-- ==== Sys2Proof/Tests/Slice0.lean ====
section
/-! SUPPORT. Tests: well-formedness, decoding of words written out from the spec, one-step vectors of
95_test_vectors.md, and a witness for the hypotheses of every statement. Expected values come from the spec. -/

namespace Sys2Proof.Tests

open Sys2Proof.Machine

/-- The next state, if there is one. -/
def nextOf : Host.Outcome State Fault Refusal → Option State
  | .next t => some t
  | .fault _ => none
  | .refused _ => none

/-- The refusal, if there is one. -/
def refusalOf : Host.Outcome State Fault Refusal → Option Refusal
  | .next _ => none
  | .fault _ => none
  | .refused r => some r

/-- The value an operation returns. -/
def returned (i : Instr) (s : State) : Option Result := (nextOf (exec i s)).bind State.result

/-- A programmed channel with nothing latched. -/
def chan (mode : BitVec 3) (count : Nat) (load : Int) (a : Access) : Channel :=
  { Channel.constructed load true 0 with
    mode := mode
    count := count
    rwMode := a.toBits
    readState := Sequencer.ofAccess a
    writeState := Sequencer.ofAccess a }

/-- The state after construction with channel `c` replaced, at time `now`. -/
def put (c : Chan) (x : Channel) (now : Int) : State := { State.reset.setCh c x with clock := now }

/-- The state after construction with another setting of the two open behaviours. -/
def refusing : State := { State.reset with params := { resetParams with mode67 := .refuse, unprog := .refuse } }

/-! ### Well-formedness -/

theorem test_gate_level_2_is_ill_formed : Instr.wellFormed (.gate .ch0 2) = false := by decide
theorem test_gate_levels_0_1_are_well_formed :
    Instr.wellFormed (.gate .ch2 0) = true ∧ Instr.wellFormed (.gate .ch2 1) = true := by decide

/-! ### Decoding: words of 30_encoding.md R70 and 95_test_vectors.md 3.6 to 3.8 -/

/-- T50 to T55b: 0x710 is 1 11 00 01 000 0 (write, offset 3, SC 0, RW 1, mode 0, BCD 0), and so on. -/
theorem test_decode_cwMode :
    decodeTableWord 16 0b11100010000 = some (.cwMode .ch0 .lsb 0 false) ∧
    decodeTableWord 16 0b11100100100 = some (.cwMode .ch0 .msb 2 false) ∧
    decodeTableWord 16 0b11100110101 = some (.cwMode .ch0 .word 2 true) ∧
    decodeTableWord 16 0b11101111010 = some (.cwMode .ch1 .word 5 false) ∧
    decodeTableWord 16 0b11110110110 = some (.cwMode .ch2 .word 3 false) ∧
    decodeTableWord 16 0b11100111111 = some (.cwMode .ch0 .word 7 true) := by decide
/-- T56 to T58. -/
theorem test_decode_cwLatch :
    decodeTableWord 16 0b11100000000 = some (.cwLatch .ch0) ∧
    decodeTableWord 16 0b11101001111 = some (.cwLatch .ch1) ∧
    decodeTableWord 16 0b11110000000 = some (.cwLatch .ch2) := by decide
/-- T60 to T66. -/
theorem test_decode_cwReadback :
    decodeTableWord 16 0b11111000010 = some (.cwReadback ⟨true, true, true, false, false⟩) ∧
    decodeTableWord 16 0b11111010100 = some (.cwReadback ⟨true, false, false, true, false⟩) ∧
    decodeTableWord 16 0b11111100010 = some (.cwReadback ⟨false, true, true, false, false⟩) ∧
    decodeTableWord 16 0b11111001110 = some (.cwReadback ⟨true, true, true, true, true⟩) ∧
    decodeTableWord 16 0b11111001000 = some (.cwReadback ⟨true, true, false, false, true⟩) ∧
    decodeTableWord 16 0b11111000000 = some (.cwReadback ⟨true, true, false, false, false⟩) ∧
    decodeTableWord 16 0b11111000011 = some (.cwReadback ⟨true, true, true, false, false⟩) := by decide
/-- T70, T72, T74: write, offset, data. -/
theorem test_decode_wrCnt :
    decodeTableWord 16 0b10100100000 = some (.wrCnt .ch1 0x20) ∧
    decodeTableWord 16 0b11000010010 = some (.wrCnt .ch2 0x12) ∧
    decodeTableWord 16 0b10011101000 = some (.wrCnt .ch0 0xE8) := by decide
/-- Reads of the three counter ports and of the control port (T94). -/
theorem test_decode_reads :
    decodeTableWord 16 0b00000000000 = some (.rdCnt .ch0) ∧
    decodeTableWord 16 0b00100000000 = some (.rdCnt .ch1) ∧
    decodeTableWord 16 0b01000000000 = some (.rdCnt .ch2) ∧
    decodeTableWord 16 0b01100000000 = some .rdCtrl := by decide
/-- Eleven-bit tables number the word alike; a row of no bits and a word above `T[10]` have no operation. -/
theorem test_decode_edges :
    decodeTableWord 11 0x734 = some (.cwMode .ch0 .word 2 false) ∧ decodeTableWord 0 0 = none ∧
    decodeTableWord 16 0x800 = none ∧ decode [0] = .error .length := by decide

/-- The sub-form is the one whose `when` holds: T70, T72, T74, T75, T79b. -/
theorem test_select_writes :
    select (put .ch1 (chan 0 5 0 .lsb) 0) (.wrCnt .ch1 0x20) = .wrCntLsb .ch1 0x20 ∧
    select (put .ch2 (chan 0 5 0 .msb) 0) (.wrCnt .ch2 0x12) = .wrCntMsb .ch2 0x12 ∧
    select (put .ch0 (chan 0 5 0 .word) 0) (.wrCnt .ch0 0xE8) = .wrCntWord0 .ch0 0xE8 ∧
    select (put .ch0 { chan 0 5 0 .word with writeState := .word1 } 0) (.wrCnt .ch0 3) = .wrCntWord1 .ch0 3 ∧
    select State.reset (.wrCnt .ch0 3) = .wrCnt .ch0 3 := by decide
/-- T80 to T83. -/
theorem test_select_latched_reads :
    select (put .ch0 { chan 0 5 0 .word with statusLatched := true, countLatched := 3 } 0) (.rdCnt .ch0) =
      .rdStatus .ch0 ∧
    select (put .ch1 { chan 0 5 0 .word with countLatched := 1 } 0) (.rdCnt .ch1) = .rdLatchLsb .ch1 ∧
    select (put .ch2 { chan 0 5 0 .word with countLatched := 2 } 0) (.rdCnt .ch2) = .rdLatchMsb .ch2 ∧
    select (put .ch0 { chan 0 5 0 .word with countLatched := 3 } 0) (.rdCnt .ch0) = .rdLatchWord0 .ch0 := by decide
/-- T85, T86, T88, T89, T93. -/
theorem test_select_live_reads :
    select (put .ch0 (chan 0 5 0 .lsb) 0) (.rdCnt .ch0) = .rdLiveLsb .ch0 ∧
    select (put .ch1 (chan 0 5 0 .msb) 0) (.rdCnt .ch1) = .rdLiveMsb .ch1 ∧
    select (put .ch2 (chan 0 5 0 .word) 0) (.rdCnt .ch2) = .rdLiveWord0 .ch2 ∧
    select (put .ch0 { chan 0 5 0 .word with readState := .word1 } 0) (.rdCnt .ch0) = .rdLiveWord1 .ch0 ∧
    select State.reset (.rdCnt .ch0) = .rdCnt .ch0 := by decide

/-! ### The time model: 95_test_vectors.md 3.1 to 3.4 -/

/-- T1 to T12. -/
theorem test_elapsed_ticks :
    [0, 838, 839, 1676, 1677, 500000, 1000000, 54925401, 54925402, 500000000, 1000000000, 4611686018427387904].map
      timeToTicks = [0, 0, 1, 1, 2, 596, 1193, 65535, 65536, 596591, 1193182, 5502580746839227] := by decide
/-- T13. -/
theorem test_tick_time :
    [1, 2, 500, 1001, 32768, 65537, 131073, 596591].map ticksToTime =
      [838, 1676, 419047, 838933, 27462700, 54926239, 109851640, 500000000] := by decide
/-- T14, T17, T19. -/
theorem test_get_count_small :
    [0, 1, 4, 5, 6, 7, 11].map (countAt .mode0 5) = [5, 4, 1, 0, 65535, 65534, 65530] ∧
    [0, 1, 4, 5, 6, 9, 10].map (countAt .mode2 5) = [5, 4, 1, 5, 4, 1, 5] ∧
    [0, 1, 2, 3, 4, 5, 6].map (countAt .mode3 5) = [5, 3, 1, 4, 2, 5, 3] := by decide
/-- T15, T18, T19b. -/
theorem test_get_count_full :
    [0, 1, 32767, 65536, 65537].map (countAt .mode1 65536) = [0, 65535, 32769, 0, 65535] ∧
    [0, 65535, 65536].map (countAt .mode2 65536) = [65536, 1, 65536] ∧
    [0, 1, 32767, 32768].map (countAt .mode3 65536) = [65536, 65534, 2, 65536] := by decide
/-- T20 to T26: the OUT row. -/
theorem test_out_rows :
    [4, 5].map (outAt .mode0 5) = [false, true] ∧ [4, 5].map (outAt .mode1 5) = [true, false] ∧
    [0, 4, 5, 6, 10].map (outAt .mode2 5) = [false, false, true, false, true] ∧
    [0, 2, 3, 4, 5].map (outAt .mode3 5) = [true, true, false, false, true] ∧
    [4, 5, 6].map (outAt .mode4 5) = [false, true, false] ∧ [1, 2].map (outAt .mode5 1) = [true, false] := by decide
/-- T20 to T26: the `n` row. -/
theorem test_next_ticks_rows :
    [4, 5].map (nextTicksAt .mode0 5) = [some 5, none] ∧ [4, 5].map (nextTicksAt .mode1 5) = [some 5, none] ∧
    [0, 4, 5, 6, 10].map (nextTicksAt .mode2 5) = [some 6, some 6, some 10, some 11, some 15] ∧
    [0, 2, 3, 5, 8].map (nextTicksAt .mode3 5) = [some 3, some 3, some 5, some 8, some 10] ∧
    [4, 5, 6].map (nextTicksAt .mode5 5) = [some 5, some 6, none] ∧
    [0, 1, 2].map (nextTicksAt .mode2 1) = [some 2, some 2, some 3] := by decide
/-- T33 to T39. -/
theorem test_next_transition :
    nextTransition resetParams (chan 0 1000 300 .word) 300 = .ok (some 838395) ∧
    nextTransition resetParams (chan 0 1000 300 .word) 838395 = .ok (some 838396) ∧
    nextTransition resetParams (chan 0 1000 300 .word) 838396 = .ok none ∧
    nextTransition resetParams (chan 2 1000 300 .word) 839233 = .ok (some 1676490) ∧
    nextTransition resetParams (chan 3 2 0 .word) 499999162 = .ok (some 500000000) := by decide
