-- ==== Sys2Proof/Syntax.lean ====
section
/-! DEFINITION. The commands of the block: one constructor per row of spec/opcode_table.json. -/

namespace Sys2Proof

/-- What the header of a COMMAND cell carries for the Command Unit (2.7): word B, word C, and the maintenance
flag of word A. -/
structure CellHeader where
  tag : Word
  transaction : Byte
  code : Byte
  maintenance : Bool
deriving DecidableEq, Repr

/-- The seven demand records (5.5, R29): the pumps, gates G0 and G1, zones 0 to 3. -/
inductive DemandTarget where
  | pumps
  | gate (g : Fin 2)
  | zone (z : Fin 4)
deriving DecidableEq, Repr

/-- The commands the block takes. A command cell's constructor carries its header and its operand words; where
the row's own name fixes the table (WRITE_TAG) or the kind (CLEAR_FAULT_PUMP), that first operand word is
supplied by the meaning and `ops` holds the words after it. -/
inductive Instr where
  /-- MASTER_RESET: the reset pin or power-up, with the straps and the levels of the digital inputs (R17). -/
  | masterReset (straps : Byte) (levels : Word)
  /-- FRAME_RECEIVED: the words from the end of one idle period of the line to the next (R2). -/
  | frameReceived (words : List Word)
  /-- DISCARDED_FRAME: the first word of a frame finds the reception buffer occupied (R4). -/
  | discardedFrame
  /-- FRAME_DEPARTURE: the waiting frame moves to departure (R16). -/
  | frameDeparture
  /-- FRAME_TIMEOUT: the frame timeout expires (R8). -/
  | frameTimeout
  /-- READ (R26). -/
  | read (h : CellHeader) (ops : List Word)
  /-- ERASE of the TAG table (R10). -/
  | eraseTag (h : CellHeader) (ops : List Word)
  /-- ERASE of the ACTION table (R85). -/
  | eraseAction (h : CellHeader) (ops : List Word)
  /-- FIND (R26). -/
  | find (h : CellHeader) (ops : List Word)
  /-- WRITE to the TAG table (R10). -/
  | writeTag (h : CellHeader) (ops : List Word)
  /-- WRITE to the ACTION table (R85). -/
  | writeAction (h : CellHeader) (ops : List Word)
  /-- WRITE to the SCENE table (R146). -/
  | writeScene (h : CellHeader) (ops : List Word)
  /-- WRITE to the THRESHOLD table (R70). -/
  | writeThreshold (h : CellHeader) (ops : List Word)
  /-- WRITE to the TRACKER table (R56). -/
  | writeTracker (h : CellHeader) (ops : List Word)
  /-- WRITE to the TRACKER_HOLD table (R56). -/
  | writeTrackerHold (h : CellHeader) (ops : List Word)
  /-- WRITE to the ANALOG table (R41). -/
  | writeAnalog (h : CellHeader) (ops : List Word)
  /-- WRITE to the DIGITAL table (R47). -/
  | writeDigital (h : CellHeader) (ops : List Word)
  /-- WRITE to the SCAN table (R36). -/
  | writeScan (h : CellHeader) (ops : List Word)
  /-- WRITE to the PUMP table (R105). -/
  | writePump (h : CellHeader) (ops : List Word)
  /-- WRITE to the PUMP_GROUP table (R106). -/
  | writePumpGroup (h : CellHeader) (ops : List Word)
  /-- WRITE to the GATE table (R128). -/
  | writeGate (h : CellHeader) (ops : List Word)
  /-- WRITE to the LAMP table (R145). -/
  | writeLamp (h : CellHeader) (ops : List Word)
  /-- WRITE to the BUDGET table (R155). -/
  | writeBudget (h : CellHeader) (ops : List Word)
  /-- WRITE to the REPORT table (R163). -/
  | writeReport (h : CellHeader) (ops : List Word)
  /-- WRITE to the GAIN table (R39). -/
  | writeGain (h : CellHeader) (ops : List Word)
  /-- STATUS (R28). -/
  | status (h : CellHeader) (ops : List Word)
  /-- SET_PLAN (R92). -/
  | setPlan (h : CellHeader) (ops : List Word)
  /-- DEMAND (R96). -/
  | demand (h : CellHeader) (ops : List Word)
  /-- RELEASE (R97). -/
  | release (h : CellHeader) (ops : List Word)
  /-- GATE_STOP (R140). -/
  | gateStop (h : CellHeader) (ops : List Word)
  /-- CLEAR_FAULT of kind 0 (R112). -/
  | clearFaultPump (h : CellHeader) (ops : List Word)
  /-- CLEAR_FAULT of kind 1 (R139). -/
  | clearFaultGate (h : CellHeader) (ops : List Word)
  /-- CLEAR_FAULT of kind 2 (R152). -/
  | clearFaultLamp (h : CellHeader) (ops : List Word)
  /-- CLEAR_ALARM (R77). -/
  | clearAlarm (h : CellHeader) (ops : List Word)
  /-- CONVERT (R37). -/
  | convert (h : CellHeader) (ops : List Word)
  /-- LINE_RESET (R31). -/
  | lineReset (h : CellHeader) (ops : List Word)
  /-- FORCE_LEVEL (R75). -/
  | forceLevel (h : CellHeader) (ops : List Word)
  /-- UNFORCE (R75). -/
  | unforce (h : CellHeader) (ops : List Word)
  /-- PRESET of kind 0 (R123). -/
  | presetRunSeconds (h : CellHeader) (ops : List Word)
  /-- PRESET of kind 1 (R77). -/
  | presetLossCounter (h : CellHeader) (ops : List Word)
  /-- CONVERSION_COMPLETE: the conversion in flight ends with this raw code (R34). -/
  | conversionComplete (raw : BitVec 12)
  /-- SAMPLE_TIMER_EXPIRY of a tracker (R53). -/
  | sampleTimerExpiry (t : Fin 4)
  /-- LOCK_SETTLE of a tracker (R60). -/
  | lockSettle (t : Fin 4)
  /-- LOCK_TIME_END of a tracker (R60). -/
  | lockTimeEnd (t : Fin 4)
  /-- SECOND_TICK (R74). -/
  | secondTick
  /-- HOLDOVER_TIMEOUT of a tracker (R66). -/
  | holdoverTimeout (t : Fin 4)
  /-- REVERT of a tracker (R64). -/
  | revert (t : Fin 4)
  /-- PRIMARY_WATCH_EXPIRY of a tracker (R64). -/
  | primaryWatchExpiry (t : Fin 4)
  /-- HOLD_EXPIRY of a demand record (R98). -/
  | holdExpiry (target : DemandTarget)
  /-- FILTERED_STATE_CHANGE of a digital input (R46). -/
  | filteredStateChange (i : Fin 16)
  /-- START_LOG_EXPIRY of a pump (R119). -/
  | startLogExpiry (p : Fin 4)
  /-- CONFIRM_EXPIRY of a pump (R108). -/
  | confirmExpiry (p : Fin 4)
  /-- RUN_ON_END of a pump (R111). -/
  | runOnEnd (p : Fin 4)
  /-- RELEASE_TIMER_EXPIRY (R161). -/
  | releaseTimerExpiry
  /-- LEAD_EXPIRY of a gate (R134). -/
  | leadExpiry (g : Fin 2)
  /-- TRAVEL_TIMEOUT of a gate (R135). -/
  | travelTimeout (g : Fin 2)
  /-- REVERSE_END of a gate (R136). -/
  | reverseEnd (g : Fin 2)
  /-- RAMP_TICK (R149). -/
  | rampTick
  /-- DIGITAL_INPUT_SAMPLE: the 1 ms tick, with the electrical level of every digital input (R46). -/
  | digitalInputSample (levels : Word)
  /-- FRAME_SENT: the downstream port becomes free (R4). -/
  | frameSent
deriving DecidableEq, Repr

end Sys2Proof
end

• WHAT IS REQUIRED:
Check each line of the entries above for the string "lean", and return those that contain it.

• RESULT OF THE EXERCISE:
-- ==== Sys2Proof/Tests/Slice0.lean ====
-- ==== Sys2Proof/Syntax.lean ====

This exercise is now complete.